I am trying to create a stacked histogram with datetime objects, but I get the following error:
TypeError: unorderable types: datetime.datetime() < float()
The code does work when I either convert the objects to timestamps or when I use one range of data (no stacking).
import datetime
import matplotlib.pyplot as plt
data = [[datetime.datetime(2015, 12, 24, 21, 13, 45), datetime.datetime(2015, 12, 30, 23, 37, 8), datetime.datetime(2015, 12, 30, 19, 43, 18), datetime.datetime(2015, 12, 30, 16, 14, 12), datetime.datetime(2015, 12, 30, 11, 32, 8), datetime.datetime(2015, 12, 29, 6, 29, 25), datetime.datetime(2015, 12, 28, 22, 54, 49), datetime.datetime(2015, 12, 28, 18, 41, 50), datetime.datetime(2015, 12, 28, 14, 25, 42), datetime.datetime(2015, 12, 28, 3, 1, 34), datetime.datetime(2015, 12, 27, 21, 10, 20), datetime.datetime(2015, 12, 27, 11, 29, 38), datetime.datetime(2015, 12, 26, 20, 34, 14), datetime.datetime(2015, 12, 26, 16, 58, 47), datetime.datetime(2015, 12, 26, 10, 54, 40), datetime.datetime(2015, 12, 25, 18, 17, 42), datetime.datetime(2015, 12, 24, 15, 44, 58), datetime.datetime(2015, 12, 25, 17, 25, 9), datetime.datetime(2015, 12, 25, 12, 33, 7), datetime.datetime(2015, 12, 30, 19, 26, 15), datetime.datetime(2015, 12, 30, 12, 46, 13), datetime.datetime(2015, 12, 30, 3, 38, 24), datetime.datetime(2015, 12, 25, 21, 11, 59), datetime.datetime(2015, 12, 25, 13, 30, 34), datetime.datetime(2015, 12, 24, 14, 6, 20)], [datetime.datetime(2015, 12, 28, 20, 59, 53), datetime.datetime(2015, 12, 27, 14, 3, 41), datetime.datetime(2015, 12, 26, 9, 37, 17)], [datetime.datetime(2015, 12, 29, 17, 18, 32)], [datetime.datetime(2015, 12, 29, 23, 15, 24)]]

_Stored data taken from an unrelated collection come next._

@[simp] theorem State.takeReleased_frame (s : State) (load : BitVec 16) (k : BitVec 8) :
    (s.takeReleased load k).clock = s.clock ∧ (s.takeReleased load k).image = s.image
      ∧ (s.takeReleased load k).inp = s.inp ∧ (s.takeReleased load k).out = s.out
      ∧ (s.takeReleased load k).seq.zones = s.seq.zones ∧ (s.takeReleased load k).track.exitSlot = s.track.exitSlot
      ∧ (s.takeReleased load k).track.tagCounter = s.track.tagCounter
      ∧ (s.takeReleased load k).track.issued = s.track.issued ∧ (s.takeReleased load k).read = s.read
      ∧ (s.takeReleased load k).cache = s.cache ∧ (s.takeReleased load k).tracker = s.tracker
      ∧ (s.takeReleased load k).bed = s.bed ∧ (s.takeReleased load k).weigh = s.weigh
      ∧ (s.takeReleased load k).label.txL = s.label.txL ∧ (s.takeReleased load k).label.txR = s.label.txR
      ∧ (s.takeReleased load k).rel.stall = s.rel.stall ∧ (s.takeReleased load k).line.state = s.line.state
      ∧ (s.takeReleased load k).line.lastSender = s.line.lastSender
      ∧ (s.takeReleased load k).line.lineErrors = s.line.lineErrors
      ∧ (s.takeReleased load k).line.retry = s.line.retry
      ∧ (s.takeReleased load k).line.collisions = s.line.collisions
      ∧ (s.takeReleased load k).line.inFlight = s.line.inFlight
      ∧ (s.takeReleased load k).line.trainPos = s.line.trainPos
      ∧ (s.takeReleased load k).line.activity = s.line.activity
      ∧ (s.takeReleased load k).line.restartSrc = s.line.restartSrc
      ∧ (s.takeReleased load k).tx.request = s.tx.request
      ∧ (s.takeReleased load k).tx.rejectReserved = s.tx.rejectReserved
      ∧ (s.takeReleased load k).tx.pointer = s.tx.pointer ∧ (s.takeReleased load k).ring = s.ring
      ∧ (s.takeReleased load k).mon.last = s.mon.last ∧ (s.takeReleased load k).mon.motions = s.mon.motions
      ∧ (s.takeReleased load k).free = s.free ∧ (s.takeReleased load k).pending = s.pending := by simp [State.takeReleased]
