theorem witness_offered : ∃ (s : State) (src : Station) (dst : BitVec 4), s.working = true ∧ offered s src dst
    ∧ s.mon.lane = .running :=
  ⟨lane .running, 12, 15, by decide +kernel, by unfold offered; decide +kernel, rfl⟩
theorem witness_ManifestTaken_refused : ∃ (s : State) (m : Manifest), s.working = true ∧ offered s 12 3 ∧ manifestOk m = false :=
  ⟨lane .running, blankManifest, by decide +kernel, by unfold offered; decide +kernel, by decide +kernel⟩
theorem witness_ManifestTaken_stored : ∃ (s : State) (m : Manifest) (e : LoadEntry), s.working = true ∧ offered s 12 3
    ∧ m.ident ≠ 0 ∧ m.load ≠ 0 ∧ m.seq ≠ 0 ∧ m.seq.toNat ≤ m.total.toNat ∧ 1 ≤ m.issueNext.toNat ∧ m.issueNext.toNat ≤ 256
    ∧ (∀ e ∈ s.tracker, e.ident ≠ m.ident) ∧ s.loadEntry m.load = some e ∧ e.next ≤ 256 :=
  ⟨atFront .waiting 1, { man with issueNext := 256 }, ⟨215, 1, 8, none, 1, false⟩, by decide +kernel,
    by unfold offered; decide +kernel, by decide +kernel⟩
theorem witness_ManifestTaken_entries : ∀ v ∈ [⟨[], 0⟩, (⟨fullView, 0⟩ : LoadView)], ∃ s : State, s.working = true
    ∧ offered s 12 3 ∧ s.view = v ∧ s.loadEntry man.load = none ∧ viewFits s ∧ (∀ e ∈ s.tracker, e.ident ≠ man.ident) := by
  intro v hv
  refine ⟨{ lane .running with view := v }, rfl, ?_, rfl, ?_, ?_, by simp [lane, State.reset]⟩
  · show (12 : Station) ≠ (lane .running).own ∧ ((3 : BitVec 4) = 15#4 ∨ (3 : BitVec 4).toNat = (lane .running).own.val)
    decide +kernel
  · revert v; decide +kernel
  · revert v; unfold viewFits; decide +kernel
theorem witness_ManifestTaken_delivered : ∃ (s : State) (m : Manifest) (e : TrackEntry) (z : Fin 9) (p : PalletRecord),
    s.working = true ∧ offered s 12 3 ∧ manifestOk m = true ∧ m.unitMass ≠ 0 ∧ s.entryForIdent m.ident = some e
    ∧ s.zoneOfTag e.tag = some z ∧ s.pallet z = some p :=
  ⟨requesting 2, man, ⟨77, 7, 2, true, some 0⟩, zBed, { pal zBed with manifest := none }, by decide +kernel,
    by unfold offered; decide +kernel, by decide +kernel⟩
theorem witness_ManifestVoided : ∃ (s : State) (z : Fin 9) (p : PalletRecord), s.working = true ∧ offered s 12 3
    ∧ cacheFits s ∧ s.pallet z = some p ∧ p.ident = some 77 ∧ p.stage = .claimWon :=
  ⟨atFront .claimWon 2, zFront, { pal zFront with stage := .claimWon }, by decide +kernel, by unfold offered; decide +kernel,
    by unfold cacheFits; decide +kernel, by decide +kernel⟩
theorem witness_ManifestVoided_queued : ∀ flies ∈ [true, false], ∃ (s : State) (p : PalletRecord), s.working = true ∧ offered s 12 3
    ∧ cacheFits s ∧ s.pallet zFront = some p ∧ p.ident = some 77 ∧ p.stage = .claimQueued ∧ s.claimInFlight = flies := by
  intro flies _
  refine ⟨{ claiming with line := { claiming.line with inFlight := bif flies then some .sequence else none } },
    { pal zFront with stage := .claimQueued }, rfl, ?_, ?_, rfl, rfl, rfl, ?_⟩
  · unfold offered; decide +revert +kernel
  · unfold cacheFits; decide +revert +kernel
  · decide +revert +kernel
theorem witness_ManifestVoided_won : ∃ (s : State) (p : PalletRecord) (m : Manifest), s.working = true ∧ offered s 12 3
    ∧ cacheFits s ∧ s.pallet zFront = some p ∧ p.ident = some 77 ∧ p.stage = .claimWon ∧ p.manifest = some m
    ∧ s.rel.followUp = true :=
  ⟨{ atFront .claimWon 2 with rel := ⟨true, false, none⟩ }, { pal zFront with stage := .claimWon }, man, by decide +kernel,
    by unfold offered; decide +kernel, by unfold cacheFits; decide +kernel, by decide +kernel⟩
theorem witness_ManifestVoided_request : ∃ (s : State) (e : TrackEntry), s.working = true ∧ offered s 12 3 ∧ cacheFits s
    ∧ s.entryForIdent 77 = some e ∧ s.requestInFlight e.tag = true :=
  ⟨sending { requesting 2 with tx := { State.reset.tx with request := [.manifestRequest 77 7] } } .request, ⟨77, 7, 2, true, some 0⟩,
    by decide +kernel, by unfold offered; decide +kernel, by unfold cacheFits; decide +kernel, by decide +kernel⟩
theorem witness_RequestJoins : ∃ (s : State) (before after : List TrackEntry) (e : TrackEntry), s.working = true
    ∧ s.tracker = before ++ e :: after ∧ (∀ x ∈ before, x.joined = true) ∧ e.joined = false ∧ s.tx.request.length < 2 :=
  ⟨{ requesting 2 with tracker := [⟨77, 7, 2, true, some 0⟩, ⟨78, 8, 2, false, none⟩] }, [⟨77, 7, 2, true, some 0⟩], [],
    ⟨78, 8, 2, false, none⟩, by decide +kernel⟩
theorem witness_RequestExpires_retry : ∃ (s : State) (tag : BitVec 8) (e : TrackEntry) (since : Ms), s.working = true
    ∧ s.entryOf tag = some e ∧ e.tManifest = some since ∧ 0 < e.retries ∧ s.tx.request.length < 2
    ∧ s.tracker.filter (·.tag == tag) = [e] ∧ ∀ y ∈ s.tracker, y.tag = tag ∨ y.joined = true :=
  ⟨requesting 2, 7, ⟨77, 7, 2, true, some 0⟩, 0, by decide +kernel⟩
theorem witness_RequestExpires_last : ∃ (s : State) (tag : BitVec 8) (e : TrackEntry) (since : Ms) (z : Fin 9)
    (p : PalletRecord), s.working = true ∧ s.entryOf tag = some e ∧ e.tManifest = some since ∧ e.retries = 0
    ∧ s.zoneOfTag tag = some z ∧ s.pallet z = some p :=
  ⟨requesting 0, 7, ⟨77, 7, 0, true, some 0⟩, 0, zBed, { pal zBed with manifest := none }, by decide +kernel⟩
theorem witness_ReplacementBits_full : ∃ (c : CacheSet) (ident : BitVec 32),
    ∀ v : Fin 4, (c.ways[v.val]).valid = true ∧ (c.ways[v.val]).ident ≠ ident :=
  ⟨⟨Vector.replicate 4 ⟨true, 5, blankManifest⟩, true, false, true⟩, 77, by decide +kernel⟩
theorem witness_ReplacementBits_free : ∃ (c : CacheSet) (ident : BitVec 32) (w : Fin 4), c.findWay ident = none
    ∧ (c.ways[w.val]).valid = false ∧ ∀ v : Fin 4, v < w → (c.ways[v.val]).valid = true :=
  ⟨(CacheSet.startUp.store man), 78, 1, by decide +kernel⟩
theorem witness_ReplacementBits_held : ∃ (c : CacheSet) (w : Fin 4), (c.ways[w.val]).valid = true
    ∧ (c.ways[w.val]).ident = 77 ∧ ∀ v : Fin 4, (c.ways[v.val]).valid = true → (c.ways[v.val]).ident = 77 → v = w :=
  ⟨(CacheSet.startUp.store man), 0, by decide +kernel⟩
theorem witness_ReplacementBits_taken : ∃ (s : State) (m : Manifest), s.working = true ∧ offered s 12 3 ∧ manifestOk m = true
    ∧ ∀ e ∈ s.tracker, e.ident ≠ m.ident :=
  ⟨lane .running, man, by decide +kernel, by unfold offered; decide +kernel, by decide +kernel⟩
theorem witness_ReplacementBits_kept : ∃ (c : Instr) (s t : State), exec c s = .next t ∧ ∃ r, c = .tagReply r :=
  ⟨.tagReply (.read 77), reading.storeManifest man, _, rfl, _, rfl⟩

fig, histograms = plt.subplots(5, 1, sharex=True, squeeze=False)
h = histograms[1][0]
h.hist(data, stacked=True)
This is the code without stacking:
import datetime
import matplotlib.pyplot as plt
data = [datetime.datetime(2015, 12, 24, 21, 13, 45), datetime.datetime(2015, 12, 30, 23, 37, 8), datetime.datetime(2015, 12, 30, 19, 43, 18), datetime.datetime(2015, 12, 30, 16, 14, 12), datetime.datetime(2015, 12, 30, 11, 32, 8), datetime.datetime(2015, 12, 29, 6, 29, 25), datetime.datetime(2015, 12, 28, 22, 54, 49), datetime.datetime(2015, 12, 28, 18, 41, 50), datetime.datetime(2015, 12, 28, 14, 25, 42), datetime.datetime(2015, 12, 28, 3, 1, 34), datetime.datetime(2015, 12, 27, 21, 10, 20), datetime.datetime(2015, 12, 27, 11, 29, 38), datetime.datetime(2015, 12, 26, 20, 34, 14), datetime.datetime(2015, 12, 26, 16, 58, 47), datetime.datetime(2015, 12, 26, 10, 54, 40), datetime.datetime(2015, 12, 25, 18, 17, 42), datetime.datetime(2015, 12, 24, 15, 44, 58), datetime.datetime(2015, 12, 25, 17, 25, 9), datetime.datetime(2015, 12, 25, 12, 33, 7), datetime.datetime(2015, 12, 30, 19, 26, 15), datetime.datetime(2015, 12, 30, 12, 46, 13), datetime.datetime(2015, 12, 30, 3, 38, 24), datetime.datetime(2015, 12, 25, 21, 11, 59), datetime.datetime(2015, 12, 25, 13, 30, 34), datetime.datetime(2015, 12, 24, 14, 6, 20), datetime.datetime(2015, 12, 28, 20, 59, 53), datetime.datetime(2015, 12, 27, 14, 3, 41), datetime.datetime(2015, 12, 26, 9, 37, 17), datetime.datetime(2015, 12, 29, 17, 18, 32), datetime.datetime(2015, 12, 29, 23, 15, 24)]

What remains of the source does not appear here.